So, here's what I think about that dream I remembered so clearly when I woke this morning. (I will give you a hint: the protagonist in the dream was my wife's first husband, and he was in my hotel room). I think the backup to my mind's hard drive was unscrambling some of what I have been scrambling in my attempts to make rational sense of my life.

Protecting me against the danger of acting as if a rational approach to the day might be useful. Or even safe.

Rational, well-ordered intentions - which we are all taught to prize and polish - can be useful for impressing each other. But for guiding us through the chaos of real life, they leave us impoverished and even in danger.

Dreams, the deep defense against the arrogance of ego.

Thursday, January 10, 2008

 

Ms. Steinem & Senator Clinton

Two of my daughters - smart, sophisticated women with jobs requiring more of them than i think any of mine ever did of me - sent me the Gloria Steinem piece from the NY Times the day before the New Hampshire primary, when Barack Obama looked about to become the rock star of the Democratic Party and Hilary Clinton was to be relegated to the dustbin.

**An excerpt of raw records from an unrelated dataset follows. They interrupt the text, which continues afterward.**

-- ==== Sys2Proof/Machine/LoadProgram.lean ====
section
/-! DEFINITION. Steps 3 and 4 of the loader's checks (05 R161, R170, R524), the program and the scales, with the pieces of
step 2, the extent. Each check answers the first item that fails, in the order R161 gives. -/

namespace Sys2Proof.Machine

/-- The first refusal of a list of checks. -/
def firstOf : List (Option Refuse) → Option Refuse
  | [] => none
  | some r :: _ => some r
  | none :: l => firstOf l

/-- The first item of a list that a check refuses. -/
def firstItem {α : Type} (l : List α) (f : α → Option Refuse) : Option Refuse := l.findSome? f

/-! ### Extent (0x0105) -/

/-- A cell beyond the extent. -/
def cellOut (rows s : Nat) (x y : Nat) : Option Refuse :=
  if x > 1023 then some { code := 0x0105, sect := s, x := x, y := y, expect := 1023, found := x }
  else if y ≥ rows then some { code := 0x0105, sect := s, x := x, y := y, expect := rows - 1, found := y } else none

/-- An edge port beyond the extent, of edge × 1024 + index. -/
def edgeOut (rows s : Nat) (e : Nat) : Option Refuse :=
  if (e / 1024 = 1 ∨ e / 1024 = 3) ∧ e % 1024 ≥ rows then
    some { code := 0x0105, sect := s, x := e % 1024, y := e / 1024, expect := rows - 1, found := e % 1024 }
  else none

def keyOut (rows s : Nat) (k : Nat) : Option Refuse := cellOut rows s (k % 1024) (k / 1024)

def locOut (rows s : Nat) : Loc → Option Refuse
  | .cell x y _ => cellOut rows s x y
  | .edge e i => edgeOut rows s (e * 1024 + i)

/-! ### The program (0x0301 to 0x030D) -/

/-- The opcodes of 03 R86 with the FMT codes each accepts, by bit of FMT. -/
def fmtMask (opc : Nat) : Nat :=
  match opc with
  | 0x01 | 0x02 => 0b01111
  | 0x03 | 0x04 | 0x28 | 0x29 | 0x2A | 0x39 => 0b00111
  | 0x18 => 0b00010
  | 0x19 | 0x3A => 0b00001
  | 0x1B => 0b00100
  | 0x00 | 0x05 | 0x06 | 0x07 | 0x08 | 0x09 | 0x0A | 0x10 | 0x11 | 0x12 | 0x1A | 0x20 | 0x21 | 0x22 | 0x23 | 0x24
  | 0x25 | 0x26 | 0x27 | 0x2B | 0x30 | 0x31 | 0x32 | 0x33 | 0x34 | 0x35 | 0x36 | 0x37 | 0x38 => 0b10000
  | _ => 0

/-- The opcode is defined. -/
def opcDefined (opc : Nat) : Bool := fmtMask opc != 0

def isMacClass (opc : Nat) : Bool := decide (1 ≤ opc ∧ opc ≤ 0x0A)
def isMac4 (opc : Nat) : Bool := decide (1 ≤ opc ∧ opc ≤ 4)
def isRq (opc : Nat) : Bool := decide (0x10 ≤ opc ∧ opc ≤ 0x12)
def isLut (opc : Nat) : Bool := decide (0x18 ≤ opc ∧ opc ≤ 0x1B)

/-- The opcode reads A, and B (R89). -/
def readsA (opc : Nat) : Bool := !(opc == 0 || opc == 8 || opc == 0x11 || opc == 0x12)
def readsB (opc : Nat) : Bool :=
  isMac4 opc || decide (0x20 ≤ opc ∧ opc ≤ 0x29) || decide (0x30 ≤ opc ∧ opc ≤ 0x37) || opc == 0x39 || opc == 0x3A

/-- The source codes an entry uses: operands that are read, and routes. -/
def operandCodes (e : MInstr) : List Nat :=
  (if readsA e.opc then [e.srcA] else []) ++ (if readsB e.opc then [e.srcB] else [])
def routeCodes (e : MInstr) : List Nat := e.routes.map Prod.snd

/-- A field of R50 with its lowest bit, its value and whether R54, R55 or R89 refuses it, in ascending order of bit. -/
def fieldChecks (e : MInstr) : List (Nat × Nat × Bool) :=
  let codes := operandCodes e ++ routeCodes e
  let opc := e.opc
  let int16 := isMac4 opc && e.fmt == 2
  let dstMem := e.dst == 2 || e.dst == 3
  let usesAcc := isMacClass opc || opc == 0x11 || opc == 0x12 || e.dst == 1 || (operandCodes e).contains 9
  [(0, e.cond, decide (e.cond > 4)),
   (7, e.satw, e.satw == 3 || (!isRq opc && e.satw != 0)),
   (9, e.rnd, e.rnd == 3 || (!isRq opc && e.rnd != 0)),
   (11, e.rqs, !isRq opc && !e.maxabs && e.rqs != 0),
   (49, e.addrD, if int16 then decide (e.addrD > 1) else (isMacClass opc || !dstMem) && e.addrD != 0),
   (57, e.dst, decide (e.dst > 3)),
   (60, e.acc, !usesAcc && e.acc != 0),
   (63, e.addrW, !codes.contains 15 && !isLut opc && e.addrW != 0),
   (71, e.addrA, !codes.contains 14 && e.addrA != 0),
   (79, e.srcB, !readsB opc && e.srcB != 0),
   (83, e.srcA, !readsA opc && e.srcA != 0)]

/-- DST is allowed for the opcode (R88). -/
def dstAllowed (opc dst : Nat) : Bool :=
  if opc = 0 then dst == 0
  else if isMacClass opc then dst == 1
  else if opc = 0x27 then dst == 2 || dst == 3
  else decide (dst ≤ 3)

/-- The cell has express port p, 4 to 7 for XN, XE, XS, XW (02 R65). -/
def hasExpress (x y p : Nat) : Bool := if p = 4 ∨ p = 6 then x % 16 == 0 else y % 16 == 0

/-- The code fields of an entry with their lowest bits, in ascending order: the vertical and horizontal express routes, the
mesh routes, SRCB, SRCA. -/
def codeFields (e : MInstr) : List (Nat × Nat) :=
  [(16, e.rtXV), (21, e.rtXH), (25, e.rtW), (29, e.rtS), (33, e.rtE), (37, e.rtN), (79, e.srcB), (83, e.srcA)]

/-- The express ports named that the cell lacks, as (lowest bit of the field, port) (R51). -/
def missingExpress (x y : Nat) (e : MInstr) : List (Nat × Nat) :=
  (codeFields e).flatMap fun f =>
    let port := if f.1 = 16 then (if e.xvDir then 6 else 4) else (if e.xhDir then 7 else 5)
    let out := if (f.1 = 16 ∨ f.1 = 21) ∧ f.2 ≠ 0 ∧ !hasExpress x y port then [(f.1, port)] else []
    let src := if 5 ≤ f.2 ∧ f.2 ≤ 8 ∧ !hasExpress x y (f.2 - 1) then [(f.1, f.2 - 1)] else []
    out ++ src

/-- The landing cell of an express hop on port p (R66), as integers. -/
def expressLanding (x y p : Nat) : Int × Int :=
  match p with
  | 4 => (x, (y : Int) - 16)
  | 5 => ((x : Int) + 16, y)
  | 6 => (x, (y : Int) + 16)
  | _ => ((x : Int) - 16, y)

/-- The landing of an express hop from a cell that has its port, where it lies beyond the extent (R67). -/
def hopOut (rows x y p : Nat) : Option (Int × Int) :=
  let l := expressLanding x y p
  if 4 ≤ p ∧ p < 8 ∧ hasExpress x y p ∧ (l.1 < 0 ∨ l.1 > 1023 ∨ l.2 < 0 ∨ l.2 ≥ rows) then some l else none

/-- Express routes whose landing cell lies beyond the extent (R67), as (port, landing). -/
def missingHop (rows x y : Nat) (e : MInstr) : List (Nat × Int × Int) :=
  (e.routes.filter fun r => decide (r.1 ≥ 4 ∧ r.2 ≠ 0)).filterMap fun r =>
    let l := expressLanding x y r.1
    if l.1 < 0 ∨ l.1 > 1023 ∨ l.2 < 0 ∨ l.2 ≥ rows then some (r.1, l.1, l.2) else none

/-- The last accumulator that a span needs (R91, R97); 0 where the operation has none. -/
def accSpan (e : MInstr) : Nat :=
  let f := (fmtOf e.fmt).getD .word
  if e.opc = 3 ∨ e.opc = 4 then e.acc + (if f = .int16 then 1 else f.lanes) - 1
  else if e.opc = 0x11 ∨ e.opc = 0x12 then e.acc + 32 / satWidth e.satw - 1
  else 0

/-- The last parameter set that RQVC needs (R97). -/
def rqsSpan (e : MInstr) : Nat := if e.opc = 0x12 then e.rqs + 32 / satWidth e.satw - 1 else 0

/-- The last word that a lookup table needs (R106). -/
def lutSpan (e : MInstr) : Nat :=
  match e.opc with
  | 0x18 => e.addrW + 63
  | 0x19 => e.addrW + 1
  | 0x1A | 0x1B => e.addrW + 127
  | _ => 0

/-- A cell of the program with its parameter sets. -/
structure ProgCell where
  key  : Nat
  prog : List MInstr
  rqp  : Tbl Word

def Image.progCells (i : Image) : List ProgCell :=
  i.prog.map fun p => { key := p.1, prog := p.2, rqp := tget [] i.rqp p.1 }

/-- A check over every entry of every cell, in the order of R161. -/
def eachEntry (i : Image) (f : ProgCell → Nat → Nat → Nat → MInstr → Option Refuse) : Option Refuse :=
  firstItem i.progCells fun c => firstItem c.prog.zipIdx fun ek => f c (c.key % 1024) (c.key / 1024) ek.2 ek.1

/-- The base of a PROG refusal (R524). -/
def progRef (code x y k : Nat) : Refuse := { code := code, sect := 2, x := x, y := y, entry := k }

/-- LOOP (R58). -/
def loopBad (n : Nat) (c : ProgCell) : Option Refuse :=
  match loopLen c.prog with
  | none => some { progRef 0x0301 (c.key % 1024) (c.key / 1024) 0xFF with expect := n }
  | some len =>
    if n % len = 0 ∨ len = 2 * n then none
    else some { progRef 0x0301 (c.key % 1024) (c.key / 1024) (len - 1) with expect := n, found := len }

/-- The program step (R161 step 3, R524), codes in ascending order. X2 and Y2 of a landing cell north or west of the grid hold its negative
coordinate modulo 2^16 (DESIGN CHOICE, log entry 98). -/
def programBad (i : Image) : Option Refuse :=
  let rows := i.hdr.rows
  firstOf [
    firstItem i.progCells (loopBad i.hdr.n),
    eachEntry i fun _ x y k e => if opcDefined e.opc then none else some { progRef 0x0302 x y k with found := e.opc },
    eachEntry i fun _ x y k e =>
      if (fmtMask e.opc).testBit e.fmt.toNat then none
      else some { progRef 0x0303 x y k with expect := e.opc, found := e.fmt.toNat },
    eachEntry i fun _ x y k e =>
      ((fieldChecks e).find? fun f => f.2.2).map fun f => { progRef 0x0304 x y k with item := f.1, found := f.2.1 },
    eachEntry i fun _ x y k e =>
      if dstAllowed e.opc e.dst then none else some { progRef 0x0305 x y k with expect := e.opc, found := e.dst },
    eachEntry i fun _ x y k e =>
      (missingExpress x y e).head?.map fun m => { progRef 0x0306 x y k with port := m.2, item := m.1 },
    eachEntry i fun _ x y k e =>
      (missingHop rows x y e).head?.map fun m =>
        { progRef 0x0307 x y k with port := m.1, x2 := (m.2.1 % 65536).toNat, y2 := (m.2.2 % 65536).toNat },
    eachEntry i fun _ x y k e =>
      if (e.opc = 1 ∨ e.opc = 2) ∧ e.fmt = 3 ∧ e.srcA ≠ 10 then some { progRef 0x0308 x y k with expect := 10, found := e.srcA }
      else none,
    eachEntry i fun _ x y k e =>
      if accSpan e > 7 then some { progRef 0x0309 x y k with expect := 7, found := accSpan e } else none,
    eachEntry i fun _ x y k e =>
      if rqsSpan e > 15 then some { progRef 0x030A x y k with expect := 15, found := rqsSpan e } else none,
    eachEntry i fun _ x y k e =>
      if lutSpan e > 255 then some { progRef 0x030B x y k with expect := 255, found := lutSpan e } else none,
    eachEntry i fun c x y k e =>
      if e.maxabs && (e.opc == 0 || !rqTvalid (tget 0 c.rqp e.rqs)) then
        some { progRef 0x030C x y k with item := e.rqs, found := e.opc } else none,
    eachEntry i fun _ x y k e =>
      if e.cond = 0 then none
      else (e.routes.find? fun r => r.2 == 9).map fun r => { progRef 0x030D x y k with port := r.1, found := e.cond }]

/-! ### Scales (0x0401 to 0x0406) -/

/-- Every parameter set of the image as (cell key, set, value). -/
def Image.sets (i : Image) : List (Nat × Nat × Word) := i.rqp.flatMap fun c => c.2.map fun p => (c.1, p.1, p.2)

/-- The descriptor of tensor k, if WGMD has one. -/
def Image.desc (i : Image) (k : Nat) : Option WgmDesc := i.wgmd.find? fun d => 64 * d.vf + d.tensor == k

/-- The tensor key that a set of a cell names. -/
def setTensorKey (cell : Nat) (w : Word) : Nat := 64 * (4 * (cell / 1024 / 256) + cell % 1024 / 256) + rqTensor w

/-- The base of an RQP refusal. -/
def rqpRef (code cell set : Nat) : Refuse := { code := code, sect := 5, x := cell % 1024, y := cell / 1024, item := set }

/-- The ticks of a crossing at which entry k of a loop of length len issues (R58). -/
def issueTicks (n len k : Nat) : List Nat := (List.range n).filter fun t => decide (k < len) && (if len ≤ n then t % len == k else t == k % n)

/-- The parameter sets through which an entry reports or flags: MAXABS names RQS, a requantise its lanes' sets. -/
def reportSets (e : MInstr) : List Nat :=
  if isRq e.opc then (if e.opc = 0x12 then (List.range (32 / satWidth e.satw)).map (e.rqs + ·) else [e.rqs])
  else if e.maxabs then [e.rqs] else []

/-- FA_TICK of one entry (R125). -/
def faBad (i : Image) (c : ProgCell) (x y k : Nat) (e : MInstr) : Option Refuse :=
  let len := (loopLen c.prog).getD 1
  firstItem (reportSets e) fun j =>
    let w := tget 0 c.rqp j
    if rqTvalid w && ((i.desc (setTensorKey c.key w)).map fun d => tcFaThr d.cfg != 0).getD false then
      ((issueTicks i.hdr.n len k).find? fun t => decide (t + 13 > i.hdr.n)).map fun t =>
        { progRef 0x0406 x y k with tau := t, item := rqTensor w, expect := i.hdr.n - 13, found := t }
    else none

/-- The first member of a descriptor's link group differs from it (R133). -/
def linkDiffers (i : Image) (d : WgmDesc) : Bool :=
  tcLink d.cfg != 0 &&
  match i.wgmd.find? fun e => tcLink e.cfg == tcLink d.cfg with
  | some e => e.cfg != d.cfg || e.rdef != d.rdef
  | none => false

/-- The scales step (R161 step 4). -/
def scalesBad (i : Image) : Option Refuse :=
  firstOf [
    firstItem i.sets fun s => if rqS s.2.2 > 47 then some { rqpRef 0x0401 s.1 s.2.1 with found := rqS s.2.2 } else none,
    firstItem i.sets fun s => if rqWgm s.2.2 && !rqTvalid s.2.2 then some (rqpRef 0x0402 s.1 s.2.1) else none,
    firstItem i.sets fun s =>
      if rqTvalid s.2.2 && !((i.desc (setTensorKey s.1 s.2.2)).map fun d => tcEnable d.cfg).getD false then
        some { rqpRef 0x0403 s.1 s.2.1 with found := rqTensor s.2.2 } else none,
    firstItem i.wgmd fun d =>
      if targetBad d.cfg d.rdef then some { code := 0x0404, sect := 0x0A, x := d.vf, item := d.tensor } else none,
    firstItem i.wgmd fun d =>
      if linkDiffers i d then some { code := 0x0405, sect := 0x0A, item := tcLink d.cfg, x := d.vf, y := d.tensor } else none,
    eachEntry i (faBad i)]

end Sys2Proof.Machine
end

What neither Gloria nor the pundits (nor, I dare say, Hilary or Barack, or just about anyone else) could have known, what the column was about may have turned out to be what caused one of those major surprises that make politics still and fun sport even with all the pollsters trying to remove the guesswork.

The article begins by asking the question: if a young smart, attractive, half black, half white, first term woman senator ran for president, would you think she wasn't quite ready?

The point of the article was that gender remains the largest unresolved stumbling block to rising to the top in American life.

Ms. Steinem claims that a black man can now rise to the top (and can be fired if things go sour as they did recently at Merrill Lynch). But a woman still faces deep free-floating prejudice.

One of our daughters wrote after Senator Clinton had betrayed some emotion (I watched the clip and thought she merely paused at a significant point in describing why she was running, hardly a breakdown like Senator Muskie's famous tears when someone spoke ill of his wife.In fact I am so cynical that I wondered if Senator Clinton might have purposely put that hitch into her voice to counter some of the criticism that she is cold and hard-hearted.)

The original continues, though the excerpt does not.